I’m Bojie Li, a second-year Ph.D. student in a joint research program with USTC and Microsoft Research.
My topic today is ClickNP, a highly flexible and high performance network processing platform with reconfigurable hardware.
I did this work with my collaborators during an internship with Microsoft Research Asia.

Multi-tenant datacenters requires flexible network functions to ensure security and performance isolation.
Dedicated hardware network function are not flexible enough to support multi-tenancy and respond to changing requirements.
Therefore, almost all cloud providers have been deploying virtualized network functions on servers to maximize flexibility.

However, there are two major challenges for software network functions.

First, software network functions have limited processing capacity.
For example, for NVGRE tunnel encapsulation, the virtual switch requires 5 CPU cores to sustain 40 gigabit line rate.
In the worst case, when all the packets are tiny, it requires as many as 100 cores to sustain line rate.
This is only a rough estimation, but the order of magnitude should make sense.

Second, software network functions have inflated and unstable latency.
A software-based network function adds tens of microseconds to milliseconds latency to the data plane.
When the load is high, this latency may grow to several milliseconds.
However, an occasional delay of one millisecond would already violate the service level agreement for delay sensitive applications.

To accelerate network functions in servers, we have deployed FPGA-based SmartNICs at scale in Microsoft datacenters.
The FPGA performs bump-in-the-wire processing between commodity NIC and top-of-rack switch.

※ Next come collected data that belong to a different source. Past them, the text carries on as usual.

/-- Send a packet again on its next path, a counted transmission; without a path, or after the eighth, it ends with OUTCOME_UNKNOWN (R198; log 26, DEDUCED). -/
def State.resend (s : State) (u : Unacked) : State :=
  let left := leftPaths (s.pathsOf u.p) u.rest u.tried
  if 8 ≤ u.sends ∨ u.p.dstEp = s.endpoint then s.outcomeUnknown u
  else
    match s.sendFirst u.inst u.p left with
    | none => s.outcomeUnknown u
    | some (s, q) =>
      { s.unawait u with
        unacked := (s.unawait u).unacked ++ [{ u with sends := u.sends + 1, tried := u.tried ++ left.take 1, rest := left.tail, port := q,
                                                      at_ := s.cycle.toNat, busy := false, extra := false }] }

/-- Send a packet again without counting it, on its path after a busy answer, or on the first path of its new endpoint; a path that is gone gives way to the next, counted (R198, R199). -/
def State.resendSame (s : State) (u : Unacked) (moved : Bool) : State :=
  let order := s.pathsOf u.p
  let same := if moved then order else (u.tried.getLast?.bind fun a => order.find? (FabPath.same a)).toList
  match s.sendFirst u.inst u.p same with
  | none => if moved then s.outcomeUnknown u else s.resend u
  | some (s, q) =>
    let u := if moved then { u with tried := order.take 1, rest := order.tail, extra := false } else { u with extra := true }
    { s.unawait u with
      unacked := (s.unawait u).unacked ++ [{ u with port := q, at_ := s.cycle.toNat, busy := false }] }

/-- A reply's data would land in an absent sharer's scratchpad: the 256-byte entries that it takes of the core's reply buffer (R195). -/
def State.replyNeeds (s : State) (u : Unacked) (p : Packet) : Option (Nat × Nat) :=
  match s.rops.find? (fun o => decide (o.uid = u.uid)) with
  | some o =>
    let core := s.coreOf o.ref.task o.ref.lcore
    let lands := match o.instr with | .rld true .. | .rcopy false .. => true | _ => false
    if lands && !o.cancel && !s.presentOn o.ref.task o.ref.lcore then some (core, (p.data.length + 255) / 256) else none
  | none => none

/-- The entries of a core's reply buffer that are taken (R195). -/
def Core.replyUsed (c : Core) : Nat := (c.replies.map fun r => (r.data.length + 255) / 256).foldl (· + ·) 0

/-- A reply that finds the core's 16 entries taken waits before them until the sharer is present (R195; log 107, DESIGN CHOICE). -/
def State.replyWaits (s : State) (u : Unacked) (p : Packet) : Bool :=
  match s.replyNeeds u p with
  | some (core, n) => decide (16 < (s.coreAt core).replyUsed + n)
  | none => false

/-- A pull request that is refused or unanswered: its page's pull ends so (R106, R207). -/
def State.pullEnds (s : State) (u : Unacked) : State := if u.p.op = 0x28 then s.later (.event (.pullData u.p false)) else s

There are several reasons for choosing FPGA as the accelerator.
First, FPGA has massive parallelism.
It has millions of logic elements, which can build thousands of “cores” running in parallel.
FPGA also has thousands of memory blocks, which can produce terabytes per second aggregated memory bandwidth.
Second, FPGA has low power utilization.
Third, FPGA is a general computing platform to accelerate various cloud services, for example Bing search ranking.
Finally, FPGA is a mature technology with reasonable price in recent years.

The main challenge to use FPGA is programmability.
Conventionally, FPGA is programmed with low-level hardware description languages, such as Verilog and VHDL.
This example shows a HelloWorld program in Verilog.
To print a HelloWorld string on the screen, we first need to translate the string into ASCII codes.
In order to send the codes to the host memory, we need to write a DMA engine.
The DMA engine needs to call a PCI express IP core, which requires reading three hundred pages of manual to understand the interface.
The difficulty of hardware description languages have pushed many software developers away for years.

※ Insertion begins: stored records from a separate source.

-- ==== Sys2Proof/Machine/Messages.lean ====
section
/-! DEFINITION. Machine/Messages.lean: VR images (R394), mailboxes and their messages (R392, R393), creating VRs (R109, R237, R386, R388), launches (R225, R401), cancels, tokens, status, partitions, locations, quotes and identity (R398, R399). -/

namespace Sys2Proof.Machine

/-! ## A VR image (R394) -/

/-- Bytes read as zero. -/
def zeros (rd : Nat → Nat → Nat) (off n : Nat) : Bool := decide (rd off n = 0)

/-- The bytes of a range, from its number. -/
def imageBytes (rd : Nat → Nat → Nat) (off n : Nat) : List Byte := leBytes n (rd off n)

/-- The range overlaps the code range or the collective staging range (R237, R374). -/
def hitsFixed (va len : Nat) : Bool :=
  decide (va < codeVa + 0x4000000 ∧ codeVa < va + len ∨ va < 2 ^ 56 ∧ 0x00FF000000000000 < va + len)

/-- The .gv records from an offset, and where they end; a range of no bytes is refused (R19, R394; log 103, DESIGN CHOICE). -/
def imageGvs (rd : Nat → Nat → Nat) : Nat → Nat → Option (List GvRange × Nat)
  | 0, off => some ([], off)
  | k + 1, off =>
    let (va, len, rights, n) := (rd off 8, rd (off + 8) 8, rd (off + 16) 1, rd (off + 24) 8)
    let padded := (n + 7) / 8 * 8
    if va % 65536 ≠ 0 ∨ len % 65536 ≠ 0 ∨ len = 0 ∨ rights = 0 ∨ 7 < rights ∨ !zeros rd (off + 17) 7 ∨ len < n ∨ 2 ^ 56 < va + len ∨
        hitsFixed va len ∨ !zeros rd (off + 32 + n) (padded - n) then none
    else (imageGvs rd k (off + 32 + padded)).map fun r =>
      ({ va := va, len := len, rights := BitVec.ofNat 3 rights, data := imageBytes rd (off + 32) n } :: r.1, r.2)

/-- A region record (R92, R394). -/
def imageRegion (rd : Nat → Nat → Nat) (off quota : Nat) : Option RegionDecl :=
  let (idx, rw, base, len) := (rd off 1, rd (off + 1) 1, rd (off + 4) 4, rd (off + 8) 4)
  if 63 < idx ∨ 3 < rw ∨ rw % 2 = 0 ∨ !zeros rd (off + 2) 2 ∨ !zeros rd (off + 12) 4 ∨ len = 0 ∨ 2 ^ 20 < len ∨ quota < base + len then none
  else some { idx := idx, w := decide (2 ≤ rw), r := true, base := base, len := len, va := rd (off + 16) 8, step := rd (off + 24) 8 }

/-- An entry record (R19, R394). -/
def imageEntry (rd : Nat → Nat → Nat) (off code L : Nat) : Option EntryDecl :=
  let (kind, slot, lc, entry, wdog) := (rd off 1, rd (off + 1) 1, rd (off + 2) 2, rd (off + 4) 4, rd (off + 8) 4)
  if 1 < kind ∨ 3 < slot ∨ code ≤ entry ∨ !zeros rd (off + 12) 4 ∨ (kind = 1 ∧ lc ≠ 0) ∨ (kind = 0 ∧ wdog ≠ 0) ∨
      (kind = 0 ∧ lc ≠ 0xFFFF ∧ L ≤ lc) then none
  else some { template := decide (kind = 1), slot := slot, lcore := if kind = 0 ∧ lc ≠ 0xFFFF then some lc else none,
              entry := entry, wdog := wdog }

/-- A stream record (R394). -/
def imageStream (rd : Nat → Nat → Nat) (off : Nat) : Option StreamDecl :=
  if 15 < rd off 1 ∨ !zeros rd (off + 1) 3 ∨ !zeros rd (off + 6) 2 then none
  else some { n := rd off 1, first := rd (off + 4) 2, value := BitVec.ofNat 128 (rd (off + 8) 16) }

/-- `n` records of `size` bytes from an offset. -/
def imageTable {α : Type} (f : Nat → Option α) (size : Nat) : Nat → Nat → Option (List α)
  | 0, _ => some []
  | k + 1, off =>
    match f off, imageTable f size k (off + size) with
    | some x, some l => some (x :: l)
    | _, _ => none

/-- No two region records name one index or overlap in scratchpad (R92). -/
def regionsApart : List RegionDecl → Bool
  | [] => true
  | d :: t => t.all (fun e => decide (e.idx ≠ d.idx ∧ (d.base + d.len ≤ e.base ∨ e.base + e.len ≤ d.base))) && regionsApart t

/-- The image of a byte string of a length (R394); none when it is malformed. -/
def parseImage (rd : Nat → Nat → Nat) (length : Nat) : Option Image :=
  let (m, quota, code, ngv, nreg) := (rd 16 1, rd 17 1, rd 20 4, rd 24 2, rd 26 2)
  let (nconst, nent, nstr) := (rd 28 2, rd 30 2, rd 32 2)
  if length < 64 ∨ rd 0 4 ≠ 0x3156444E ∨ rd 4 4 ≠ 1 ∨ rd 8 8 ≠ length ∨ m = 0 ∨ 72 < m ∨ 2 < quota ∨ !zeros rd 18 2 ∨ code = 0 ∨
      2 ^ 23 < code ∨ 64 < nreg ∨ 1024 < nconst ∨ !zeros rd 34 30 then none
  else
    match imageGvs rd ngv (64 + 8 * code) with
    | none => none
    | some (gvs, o1) =>
      let o2 := o1 + 32 * nreg
      let o3 := o2 + 8 * nconst
      let o4 := o3 + 16 * nent
      match imageTable (fun o => imageRegion rd o (quotaBytes quota)) 32 nreg o1,
          imageTable (fun o => imageEntry rd o code (4 * m)) 16 nent o3, imageTable (imageStream rd) 24 nstr o4 with
      | some regions, some entries, some streams =>
        if o4 + 24 * nstr ≠ length ∨ !regionsApart regions ∨ 4095 < (entries.filter EntryDecl.template).length then none
        else some
          { m := m, quota := quota, code := (List.range code).map fun i => BitVec.ofNat 64 (rd (64 + 8 * i) 8), gvs := gvs,
            regions := regions, consts := (List.range nconst).map fun i => BitVec.ofNat 64 (rd (o2 + 8 * i) 8), entries := entries,
            streams := streams }
      | _, _, _ => none

/-! ## Creating VRs (R109, R185, R237, R374, R386, R388) -/

/-- The pages of an image: VA, entry bits, bytes (R237, R386). -/
def imagePages (im : Image) : List (Nat × Nat × List Byte) :=
  ((List.range ((8 * im.code.length + 65535) / 65536)).map fun i =>
    (codeVa + 65536 * i, codeBits, ((im.code.drop (8192 * i)).take 8192).flatMap fun w => leBytes 8 w.toNat)) ++
  im.gvs.flatMap fun g => (List.range (g.len / 65536)).map fun i => (g.va + 65536 * i, gvBits g, (g.data.drop (65536 * i)).take 65536)

/-- A VR id that names no VR known here, from the one that is tried first (R185, R204; log 48, DESIGN CHOICE). -/
def State.freshId (s : State) (n : Nat) : Nat :=
  let base := (Config.vrId n).toNat
  ((List.range (s.vrs.length + s.location.length + 1)).map fun i => (base + i) % 0xFF000).find?
    (fun v => (s.vrAt v).isNone && (sget none s.location v).isNone) |>.getD 0

/-- Place the pages of an image for a VR, one record after another: where two ranges overlap, the later one's pages and rights replace the earlier one's (R19, R237, R386; log 104, DESIGN CHOICE). -/
def State.placePages (s : State) (v : Vr) (vr : Nat) : State × XR Vr :=
  (imagePages v.image).foldl (fun (r : State × XR Vr) g =>
    match r with
    | (s, .ok v) => s.placePage v vr g.1 g.2.1 g.2.2
    | _ => r) (s.newRoot v vr)

/-- A new VR's constant bank, and window 4,095 open over the staging range (R374, R388). -/
def Vr.finished (v : Vr) : Vr :=
  { v with
    k := ((List.range v.image.consts.length).zip v.image.consts).foldl (fun m e => sset 0 m e.1 e.2) []
    windows := sset 0 [] 4095 (mkWin (2 ^ 56 - 1) 0 0x00FF000000000000 false true 2) }

/-- A new VR that is to be cold has its pages in LPDDR6 (R14, R103). -/
def State.coolNew (s : State) (vr : Nat) (cold : Bool) : Option State := if cold then s.chill vr else some s

/-- Create VRs one after another, cold where 32 are active (R14); their ids, or a refusal or wait with the id it met. (log 82, DEDUCED) -/
def State.createVrs (fn : Nat) (im : Image) (ipaEnd : Nat) : Nat → State → Nat → List Nat → State × Except (Nat × Bool) (List Nat)
  | 0, s, _, ids => (s, .ok ids)
  | k + 1, s, ipa, ids =>
    let vr := s.freshId s.draw
    let v := { newVr fn 0 im (Config.vrSeed s.draw) (Config.vrKey s.draw) ipa ipaEnd with cold := s.newVrCold.getD true }
    if s.newVrCold.isNone then (s, .error (vr, false))
    else match s.placePages v vr with
    | (s, .ok v) =>
      let s := { s.settle (.sup vr) with
        vrs := sset none s.vrs vr (some v.finished)
        location := sset none s.location vr (some s.endpoint.toNat)
        draw := s.draw + 1 }
      match s.coolNew vr v.cold with
      | some s => State.createVrs fn im ipaEnd k (s.keepIpa v) v.ipa (ids ++ [vr])
      | none => (s, .error (vr, false))
    | (s, .refused _) => (s, .error (vr, false))
    | (s, .wait) => (s, .error (vr, true))

/-! ## Mailboxes (R392, R393) -/

/-- Mailbox `n` of a function. -/
def State.mbx (s : State) (fn n : Nat) : Mbx := sget Mbx.zero (s.fnAt fn).mbx n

In this work, we present ClickNP, a platform to make FPGA accessible to software developers.
We have several design goals.
First, the platform should be fully programmable using high-level languages.
Second, the platform should have a modular architecture familiar to software developers. In particular, we choose abstractions similar to the Click modular router for easy code reuse.
Third, the platform should provide high performance, both in terms of throughput and latency.
Finally, the platform should support joint CPU and FPGA packet processing. That’s because FPGA is not suitable for every kind of workload. We should support fine-grained processing separation between CPU and FPGA. This requires high performance and low latency communication between CPU and FPGA.

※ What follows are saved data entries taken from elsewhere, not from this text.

/-- The instructions of class 0 that write an s register complete with their value, s0 excepted, and change nothing else; clz and ctz are the places of the highest and of the lowest one, 64 for zero, popc the number of ones; with a poisoned source the destination takes the poison record of the first poisoned source, in the order of the sources, and keeps its bits (R57, R238, R259 to R265). -/
def Obligations.ScalarResultsAndPoison : Prop :=
  ((∀ (s : State) (i : Instr) (d : Reg) (srcs : List Reg) (v : Word),
    scalarForm s i = some (d, srcs, v) → (∀ r ∈ srcs, s.me.pois r = none) →
    ∃ t, exec i s = .next t ∧ t.me.reg d = (if d = 0 then 0 else v) ∧ t.me.pois d = none ∧ Retired [d] s t) ∧
  ∀ a : Word, (clzVal a = 64 ↔ a = 0) ∧ (ctzVal a = 64 ↔ a = 0) ∧
    (a ≠ 0 → clzVal a < 64 ∧ a.toNat / 2 ^ (63 - clzVal a) = 1 ∧ ctzVal a < 64 ∧ a.toNat % 2 ^ (ctzVal a + 1) = 2 ^ ctzVal a) ∧
    popcVal a = ((List.range 64).map fun n => a.toNat / 2 ^ n % 2).sum) ∧
  ∀ (s : State) (i : Instr) (d : Reg) (srcs : List Reg) (v : Word) (p : Poison),
    scalarForm s i = some (d, srcs, v) → srcs.findSome? s.me.pois = some p →
    ∃ t, exec i s = .next t ∧ t.me.pois d = (if d = 0 then none else some p) ∧ t.me.reg d = s.me.reg d ∧ Retired [d] s t

/-- count predicates (R266): cntset, cntmin and cntsub with an s source that is not poisoned. -/
def Obligations.CountPredicatesSet : Prop :=
  ∀ (s : State) (c x w : BitVec 3) (a : Reg), s.me.pois a = none →
    let put (n : Nat) (wd : BitVec 3) (t : State) : Prop :=
      (∀ m, t.me.cnt m = if m = c.toNat then ⟨BitVec.ofNat 17 n, wd⟩ else s.me.cnt m) ∧
      OnlyMe s t ∧ RegsBut [] s.me t.me ∧ Stepped 1 s.me t.me ∧ (∀ n, t.me.sdesc n = s.me.sdesc n) ∧
      t.me = { s.me with pc := t.me.pc, status := t.me.status, icount := t.me.icount, regs := t.me.regs, ir := t.me.ir }
    (∃ t, exec (.cntset c a w) s = .next t ∧ put (min (s.me.reg a).toNat 0x1FFFF) w t) ∧
    (∃ t, exec (.cntmin c x a) s = .next t ∧
      put (min (s.me.cnt x.toNat).count.toNat (s.me.reg a).toNat) (s.me.cnt x.toNat).width t) ∧
    (∃ t, exec (.cntsub c x a) s = .next t ∧
      put ((s.me.cnt x.toNat).count.toNat - (s.me.reg a).toNat) (s.me.cnt x.toNat).width t)

namespace Sys2Proof.Claims

/-! ## Class 1 -/

/-- An access of `n` bytes at `a` in a space meets the rules of R90 and R97: width, claim, alignment and bound. -/
def AccessGood (s : State) (x : Space) (a n : Nat) : Prop :=
  a % n = 0 ∧
  match x with
  | .sp => a + n ≤ s.myQuota
  | .gv => True
  | .ws => a + n ≤ 0x10000000
  | .ac => a + n ≤ 0x60000 ∧ n = (if a < 0x40000 then 4 else 2) ∧
      ∃ c, s.heldClaim = some c ∧ c.covers (s.cur.lcore / 4) (acBank a) = true

/-- No bank under scratchpad bytes of the issuing strand's logical core wakes, and no unfilled region meets them (R93, R100). -/
def SpReady (s : State) (a n : Nat) : Prop :=
  s.spWaking s.myLc a (a + n) = false ∧ (s.lcoreAt s.myLc).unfilled a (a + n) = []

/-- ld, or lda where `adv`. -/
def ldOf (adv : Bool) (d a : Reg) (m : SMem) : Instr := if adv then .lda d a m else .ld d a m

/-- st, or stl where `adv`. -/
def stOf (adv : Bool) (b a : Reg) (m : SMem) : Instr := if adv then .stl b a m else .st b a m

/-- The address: base plus offset, or the base itself in the advancing forms (R268, R269). -/
def eaOf (s : State) (adv : Bool) (a : Reg) (off : BitVec 20) : Nat :=
  (if adv then s.me.reg a else s.me.reg a + off.signExtend 64).toNat

/-- What R241 gives for `v` read with a width: sign-extended or zero-extended. -/
def extOf (w : Width) (v : Nat) : Word :=
  if widthSigned w ∧ 2 ^ (8 * widthBytes w - 1) ≤ v then BitVec.ofInt 64 ((v : Int) - 2 ^ (8 * widthBytes w)) else BitVec.ofNat 64 v

/-- Another strand's state is as before, and of the issuing strand's only registers named, pc, loops, and for an acquire sys.scopestat. -/
def AccessFrame (ds : List Reg) (m : SMem) (s t : State) : Prop :=
  (∀ k, k ≠ s.cur.key → t.strandAt k = s.strandAt k) ∧ RegsBut ds s.me t.me ∧ Stepped 1 s.me t.me ∧
  (∀ n, t.me.cnt n = s.me.cnt n) ∧ (∀ n, t.me.sdesc n = s.me.sdesc n) ∧
  t.me = { s.me with pc := t.me.pc, status := t.me.status, icount := t.me.icount, regs := t.me.regs, ir := t.me.ir, scopestat := t.me.scopestat } ∧
  (isAcq m.sem = false → t.me.scopestat = s.me.scopestat)

/-- A load has retired with the value `v`; an advancing form has moved its base (R268, R269). -/
def Loaded (adv : Bool) (d a : Reg) (m : SMem) (v : Nat) (s t : State) : Prop :=
  t.me.reg d = (if d = 0 then 0 else extOf m.width v) ∧ t.me.pois d = none ∧
  (adv = true → t.me.reg a = s.me.reg a + m.off.signExtend 64 ∧ t.me.pois a = none) ∧
  AccessFrame (if adv then [d, a] else [d]) m s t

/-- A store has retired; an advancing form has moved its base. -/
def Stored (adv : Bool) (a : Reg) (m : SMem) (s t : State) : Prop :=
  (adv = true → t.me.reg a = s.me.reg a + m.off.signExtend 64 ∧ t.me.pois a = none) ∧
  (∀ k, k ≠ s.cur.key → t.strandAt k = s.strandAt k) ∧ RegsBut (if adv then [a] else []) s.me t.me ∧ Stepped 1 s.me t.me ∧
  (∀ n, t.me.cnt n = s.me.cnt n) ∧ (∀ n, t.me.sdesc n = s.me.sdesc n) ∧
  t.me = { s.me with pc := t.me.pc, status := t.me.status, icount := t.me.icount, regs := t.me.regs, ir := t.me.ir, rsb := t.me.rsb } ∧
  (s.me.region = false ∨ m.space ≠ .gv → t.me.rsb = s.me.rsb)

/-- Which of the `n` bytes at `A` is the location that `x` names, with the pages at the places `pl`: the same byte of the same physical page (R119). -/
def placeAmong (pl : Nat → Nat) (A n x : Nat) : Option Nat :=
  (List.range n).find? fun i => decide ((A + i) % 65536 = x % 65536 ∧ pl ((A + i) / 65536) = pl (x / 65536))

/-- A buffer behind a fence: its marker follows what the fence orders, if the buffer holds any of that (R124, R125). -/
def fenced (f : Held) (p : Path) (mask : BitVec 16) (l : List Held) : List Held :=
  if l.any (fun h => h.onPath p mask) then l ++ [f] else l

/-- A fence has retired: nothing but its strand and the issue number has changed, and in the strand's buffers its marker stands where something waits that it orders. -/
def FenceSet (p q : Path) (mask : BitVec 16) (s t : State) : Prop :=
  t = { s with strands := t.strands, uid := s.uid + 1 } ∧ MemSame s t ∧ (∀ k, k ≠ s.cur.key → t.strandAt k = s.strandAt k) ∧
  t.me = ({ s.me with pending := fenced (.fence s.uid p q mask) p mask s.me.pending
                      rsb := fenced (.fence s.uid p q mask) p mask s.me.rsb } : Strand).retire 1

/-- Byte `i` of a word's number. -/
def byteOf (v i : Nat) : Byte := BitVec.ofNat 8 (v / 256 ^ i)

/-- The new value of an atomic operation on `n`-bit values (R270). -/
def atomSpec (op : BitVec 3) (w : Width) (old v : Nat) : Nat :=
  let n := 8 * widthBytes w
  let less (x y : Nat) : Bool := if widthSigned w then decide (signedOf n x < signedOf n y) else decide (x < y)
  match op.toNat with
  | 0 => (old + v) % 2 ^ n
  | 1 => old &&& v
  | 2 => old ||| v
  | 3 => old ^^^ v
  | 4 => if less v old then v else old
  | 5 => if less v old then old else v
  | 6 => v
  | _ => atomFadd (faddFmt w) old v

/-- atom or cas on registers d, a and b, with what it makes of the old value: cas writes only when the comparison holds (R270, R271). -/
def rmwForm (s : State) : Instr → Option (Reg × Reg × SMem × List Reg × Bool × (Nat → Option Nat))
  | .atom op d a b m => some (d, a, m, [a, b], decide (op = 7), fun old =>
      some (atomSpec op m.width old ((s.me.reg b).toNat % 2 ^ (8 * widthBytes m.width))))
  | .cas d a b m => some (d, a, m, [a, b, d], false, fun old =>
      if old = (s.me.reg d).toNat % 2 ^ (8 * widthBytes m.width) then some ((s.me.reg b).toNat % 2 ^ (8 * widthBytes m.width)) else none)
  | _ => none

end Sys2Proof.Claims

/-- ld and lda: from the scratchpad, the weight store and the accumulators; from the global space, bytes that the strand's own region holds, else those at the translated address, and a refused translation poisons d: value, advance, frame (R43, R57, R90, R97, R241, R268, R269). -/
def Obligations.LoadsReadMemory : Prop :=
  (∀ (s : State) (adv : Bool) (d a : Reg) (m : SMem),
    let A := eaOf s adv a m.off
    let n := widthBytes m.width
    s.me.pois a = none → AccessGood s m.space A n → s.me.pending = [] → (adv = true → a ≠ 0 ∧ a ≠ d) →
    (m.space = .sp → SpReady s A n →
      ∃ t, exec (ldOf adv d a m) s = .next t ∧ Loaded adv d a m ((s.lcoreAt s.myLc).sp.read A n) s t ∧ MemSame s t) ∧
    (m.space = .ws → s.wsHeld (dieOf s.myCore) (A / 0x1000000) = false →
      ∃ t, exec (ldOf adv d a m) s = .next t ∧ Loaded adv d a m (Mem.read (sget [] s.ws (dieOf s.myCore)) A n) s t ∧ MemSame s t) ∧
    (m.space = .ac →
      let b := s.bankAt (bankKey s.cur.task (s.cur.lcore / 4) (acBank A))
      ∃ t, exec (ldOf adv d a m) s = .next t ∧ MemSame s t ∧
        Loaded adv d a m (if A < 0x40000 then (sget 0 b.cells (A % 0x10000 / 4)).toNat % 2 ^ 32
          else (sget 0 b.planes ((A - 0x40000) % 0x8000 / 2)).toNat) s t)) ∧
  ∀ (s : State) (adv : Bool) (d a : Reg) (m : SMem),
    let A := eaOf s adv a m.off
    let n := widthBytes m.width
    m.space = .gv → s.me.pois a = none → A % n = 0 → s.me.pending = [] → s.budgetHeld s.myVrId 0 = false →
    (adv = true → a ≠ 0 ∧ a ≠ d) →
    ((∀ i < n, (heldByte s.myPlaces s.me.rsb (A + i)).isSome) →
      ∃ t, exec (ldOf adv d a m) s = .next t ∧ MemSame s t ∧
        Loaded adv d a m (ofLeBytes ((List.range n).map fun i => (heldByte s.myPlaces s.me.rsb (A + i)).getD 0)) s t) ∧
    (∀ s1 pa, ¬ (∀ i < n, (heldByte s.myPlaces s.me.rsb (A + i)).isSome) → s.xlate (s.myAcc rR 1 s.me.h) A = (s1, .ok pa) →
      ∃ t, exec (ldOf adv d a m) s = .next t ∧ (∀ x, t.mem.byte x = s1.mem.byte x) ∧
        Loaded adv d a m (ofLeBytes ((List.range n).map fun i => (heldByte s.myPlaces s.me.rsb (A + i)).getD (s1.mem.byte (pa + i)))) s t) ∧
    (∀ s1 va, ¬ (∀ i < n, (heldByte s.myPlaces s.me.rsb (A + i)).isSome) → s.xlate (s.myAcc rR 1 s.me.h) A = (s1, .refused va) →
      ∃ t, exec (ldOf adv d a m) s = .next t ∧ t.me.pois d = (if d = 0 then none else some ⟨BitVec.ofNat 64 va, codeWidth m.width, m.cls⟩) ∧
        t.me.reg d = s.me.reg d ∧ (adv = true → t.me.reg a = s.me.reg a + m.off.signExtend 64) ∧
        AccessFrame (if adv then [d, a] else [d]) m s t ∧ ∀ x, t.mem.byte x = s1.mem.byte x)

ClickNP provides a modular programming model similar to the Click modular router.
Therefore, programming in ClickNP is much like programming on a multi-core processor.

There is one important difference, though.
In conventional multi-core processing, threads communicate via shared memory.
However, In ClickNP, the cores communicate via channels instead of shared memory.
Channel-based communication is more efficient in FPGA compared to shared global memory, because the shared global memory would be the bottleneck.

In ClickNP, the basic processing module is called an element, which resembles a single-threaded core.
Each element has the following components.
First, a set of local states that are only accessible inside the element.
Second, input and output channels to communicate with other elements.
Third, process handler, which is the main thread to read input channels, do processing and write to output channels in an infinite loop.
Finally, signal handler, which receives and processes commands from the manager thread in host program running on CPU. Signals resemble interrupts in CPU.

Because elements are written in C language, they can run on both FPGA and CPU.
Each element can be configured to compile to a logic block on FPGA, or compile to a thread running on CPU.
CPU elements enable joint CPU/FPGA programming and simplifies debugging. We can debug the elements with familiar debugging tools on CPU.

FPGA elements communicate with CPU elements via PCIe I/O channel.
It enables low latency and high throughput communication between elements on FPGA and CPU.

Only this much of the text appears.